Identity Management technology can be tricky. But in most instances, it's not the technology that trips up an implementation. It's the policy development (or lack thereof) that causes the heartache.

Deprovisioning Policy is typically more complex than a simple policy that states that when HR says a person is terminated, the identity system terminates the user's access to all systems. Here are a few things to consider when developing your Deprovisioning Policy.

1. Deprovisioning Policy (Technical View)

The technical view of a deprovisioning policy is concerned with what the identity system should do once we know that the user should be deprovisioned for each target system.

  • Should the user's account be hard deleted or just disabled?
  • If disabled, how is that done? (Move the AD account to a disabled users OU, place the row into an archive table, etc.)
  • How long should disabled users be kept in the system?
  • What should happen to the person's shares, mailbox, etc.?

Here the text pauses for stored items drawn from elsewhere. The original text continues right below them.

-- ==== Sys2Proof/Laws/Sparse.lean ====
section
/-! SUPPORT. Sparse data: reading after a write, and that every operation keeps the canonical form. -/

namespace Sys2Proof.Machine

variable {β : Type} [DecidableEq β] {d : Nat → β}

/-- Rising from above a bound is rising from above any lower one. -/
theorem Sparse.rises_weaken {β : Type} : ∀ (m : Sparse β) (hi lo : Nat), Sparse.risesFrom hi m = true → lo ≤ hi →
    Sparse.risesFrom lo m = true
  | [], _, _, _, _ => rfl
  | (k, _) :: t, hi, lo, h, hle => by
    simp only [Sparse.risesFrom, Bool.and_eq_true, decide_eq_true_eq] at h ⊢
    exact ⟨by omega, h.2⟩

/-- A key that a rising list starts beyond reads as unlisted. -/
theorem Sparse.get_below {β : Type} {d : Nat → β} : ∀ (m : Sparse β) (lo k : Nat), Sparse.risesFrom lo m = true → k < lo → Sparse.get d m k = d k
  | [], _, _, _, _ => rfl
  | (k', v) :: t, lo, k, h, hk => by
    simp only [Sparse.risesFrom, Bool.and_eq_true, decide_eq_true_eq] at h
    have hne : k ≠ k' := by omega
    simp only [Sparse.get, if_neg hne]
    exact Sparse.get_below t (k' + 1) k h.2 (by omega)

/-- Reading the key just written. -/
theorem Sparse.get_set_same_from : ∀ (m : Sparse β) (lo k : Nat) (v : β), Sparse.risesFrom lo m = true →
    Sparse.get d (Sparse.set d m k v) k = v
  | [], _, k, v, _ => by
    by_cases hv : v = d k
    · rw [Sparse.set, if_pos hv]; exact hv.symm
    · rw [Sparse.set, if_neg hv]; simp [Sparse.get]
  | (k', v') :: t, lo, k, v, h => by
    simp only [Sparse.risesFrom, Bool.and_eq_true, decide_eq_true_eq] at h
    by_cases hlt : k < k'
    · rw [Sparse.set, if_pos hlt]
      by_cases hv : v = d k
      · rw [if_pos hv, Sparse.get, if_neg (by omega), Sparse.get_below t (k' + 1) k h.2 (by omega), hv]
      · rw [if_neg hv]; simp [Sparse.get]
    · by_cases heq : k = k'
      · rw [Sparse.set, if_neg hlt, if_pos heq]
        by_cases hv : v = d k
        · rw [if_pos hv, Sparse.get_below t (k' + 1) k h.2 (by omega), hv]
        · rw [if_neg hv]; simp [Sparse.get]
      · rw [Sparse.set, if_neg hlt, if_neg heq, Sparse.get, if_neg heq]
        exact Sparse.get_set_same_from t (k' + 1) k v h.2

/-- A write leaves every other key alone. -/
theorem Sparse.get_set_other : ∀ (m : Sparse β) (k j : Nat) (v : β), j ≠ k →
    Sparse.get d (Sparse.set d m k v) j = Sparse.get d m j
  | [], k, j, v, h => by
    by_cases hv : v = d k <;> simp [Sparse.set, Sparse.get, hv, h]
  | (k', v') :: t, k, j, v, h => by
    by_cases hlt : k < k'
    · by_cases hv : v = d k <;> simp [Sparse.set, Sparse.get, hv, h, hlt]
    · by_cases heq : k = k'
      · subst heq
        by_cases hv : v = d k <;> simp [Sparse.set, Sparse.get, hv, h]
      · simp only [Sparse.set, hlt, heq, if_false, Sparse.get]
        rw [Sparse.get_set_other t k j v h]

/-- A write keeps the keys rising. -/
theorem Sparse.rises_set : ∀ (m : Sparse β) (lo k : Nat) (v : β), Sparse.risesFrom lo m = true → lo ≤ k →
    Sparse.risesFrom lo (Sparse.set d m k v) = true
  | [], lo, k, v, _, hk => by
    by_cases hv : v = d k <;> simp [Sparse.set, Sparse.risesFrom, hv, hk]
  | (k', v') :: t, lo, k, v, h, hk => by
    simp only [Sparse.risesFrom, Bool.and_eq_true, decide_eq_true_eq] at h
    by_cases hlt : k < k'
    · by_cases hv : v = d k
      · simp [Sparse.set, Sparse.risesFrom, hv, hlt, h]
      · simp [Sparse.set, Sparse.risesFrom, hv, hlt, h, hk]
    · by_cases heq : k = k'
      · subst heq
        by_cases hv : v = d k
        · simp only [Sparse.set, lt_self_iff_false, if_false, hv, if_true]
          exact Sparse.rises_weaken t (k + 1) lo h.2 (by omega)
        · simp [Sparse.set, Sparse.risesFrom, hv, h]
      · simp only [Sparse.set, hlt, heq, if_false, Sparse.risesFrom, Bool.and_eq_true, decide_eq_true_eq]
        exact ⟨h.1, Sparse.rises_set t (k' + 1) k v h.2 (by omega)⟩

/-- A write lists nothing but what was listed and the value written, where an unlisted key does not read so. -/
theorem Sparse.all_set : ∀ (m : Sparse β) (k : Nat) (v : β), m.all (fun e => decide (e.2 ≠ d e.1)) = true →
    (Sparse.set d m k v).all (fun e => decide (e.2 ≠ d e.1)) = true
  | [], k, v, _ => by
    by_cases hv : v = d k <;> simp [Sparse.set, hv]
  | (k', v') :: t, k, v, h => by
    rw [List.all_cons, Bool.and_eq_true] at h
    by_cases hlt : k < k'
    · by_cases hv : v = d k
      · rw [Sparse.set, if_pos hlt, if_pos hv, List.all_cons, h.1, h.2]; rfl
      · rw [Sparse.set, if_pos hlt, if_neg hv, List.all_cons, List.all_cons, h.1, h.2]; simpa using hv
    · by_cases heq : k = k'
      · by_cases hv : v = d k
        · rw [Sparse.set, if_neg hlt, if_pos heq, if_pos hv]; exact h.2
        · rw [Sparse.set, if_neg hlt, if_pos heq, if_neg hv, List.all_cons, h.2]; simpa using hv
      · rw [Sparse.set, if_neg hlt, if_neg heq, List.all_cons, h.1, Sparse.all_set t k v h.2]; rfl

/-- A write keeps the canonical form. -/
theorem Sparse.wf_set {m : Sparse β} (k : Nat) (v : β) (h : Sparse.wf d m = true) :
    Sparse.wf d (Sparse.set d m k v) = true := by
  rw [Sparse.wf, Bool.and_eq_true] at h ⊢
  exact ⟨Sparse.rises_set m 0 k v h.1 (Nat.zero_le k), Sparse.all_set m k v h.2⟩

/-- Dropping entries keeps the keys rising. -/
theorem Sparse.rises_filter {β : Type} (f : Nat × β → Bool) : ∀ (m : Sparse β) (lo : Nat),
    Sparse.risesFrom lo m = true → Sparse.risesFrom lo (m.filter f) = true
  | [], _, _ => rfl
  | (k, v) :: t, lo, h => by
    simp only [Sparse.risesFrom, Bool.and_eq_true, decide_eq_true_eq] at h
    have ih := Sparse.rises_filter f t (k + 1) h.2
    by_cases hf : f (k, v) = true
    · rw [List.filter_cons_of_pos hf]
      simpa [Sparse.risesFrom, h.1] using ih
    · rw [List.filter_cons_of_neg hf]
      exact Sparse.rises_weaken _ (k + 1) lo ih (by omega)

/-- Dropping entries keeps the canonical form. -/
theorem Sparse.wf_filter {m : Sparse β} (f : Nat × β → Bool) (h : Sparse.wf d m = true) :
    Sparse.wf d (m.filter f) = true := by
  rw [Sparse.wf, Bool.and_eq_true] at h ⊢
  refine ⟨Sparse.rises_filter f m 0 h.1, ?_⟩
  rw [List.all_eq_true] at h ⊢
  exact fun e he => h.2 e (List.mem_filter.mp he).1

/-- Changing listed values keeps the keys rising. -/
theorem Sparse.rises_map {β : Type} (f : β → β) : ∀ (m : Sparse β) (lo : Nat),
    Sparse.risesFrom lo m = true → Sparse.risesFrom lo (m.map (fun e => (e.1, f e.2))) = true
  | [], _, _ => rfl
  | (k, v) :: t, lo, h => by
    simp only [Sparse.risesFrom, Bool.and_eq_true, List.map_cons] at h ⊢
    exact ⟨h.1, Sparse.rises_map f t (k + 1) h.2⟩

/-- Applying a function to every listed value keeps the canonical form. -/
theorem Sparse.wf_mapVals {m : Sparse β} (f : β → β) (h : Sparse.wf d m = true) :
    Sparse.wf d (Sparse.mapVals d f m) = true := by
  rw [Sparse.wf, Bool.and_eq_true] at h ⊢
  refine ⟨Sparse.rises_filter _ _ 0 (Sparse.rises_map f m 0 h.1), ?_⟩
  rw [List.all_eq_true]
  exact fun e he => (List.mem_filter.mp he).2

end Sys2Proof.Machine
end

2. Deprovisioning Policy (Business Process View)

The business process view of a deprovisioning policy addresses the states that should trigger a deprovisioning action. Here are a few questions to ask your policy team:

  • How do we calculate the actual last day a person should have access? Is there an effective date that can be used? Is HR using that field properly?
  • How should 'leaves of absence' be handled?
  • What should happen if a person wants to use his/her vacation days directly before retirement? What if the person may still provide off-site help during this time period and therefore needs access?
  • How should sabbaticals be handled?
  • Should a user's current access be terminated in a department transfer? What if they still need their old access for some time?
  • How should unused sick days be taken into consideration?

3. Take Compliance Policy into Consideration

Besides the business process view of the policy, sometimes existing regulatory compliance rules may have an adverse impact on an otherwise sensible policy. For example, definitions of 'termination', 'employee job role change' and 'leave of absence' will directly impact the overall policy and should be taken into consideration.

By thinking through these issues, an effective Deprovisioning Policy can be put together prior to implementing an IAM solution.



Hi Ash, my suggestion (as always with IAM related decisions) is to start from the business view and try to stay out from the temptation to start analyzing the event from a technical standpoint.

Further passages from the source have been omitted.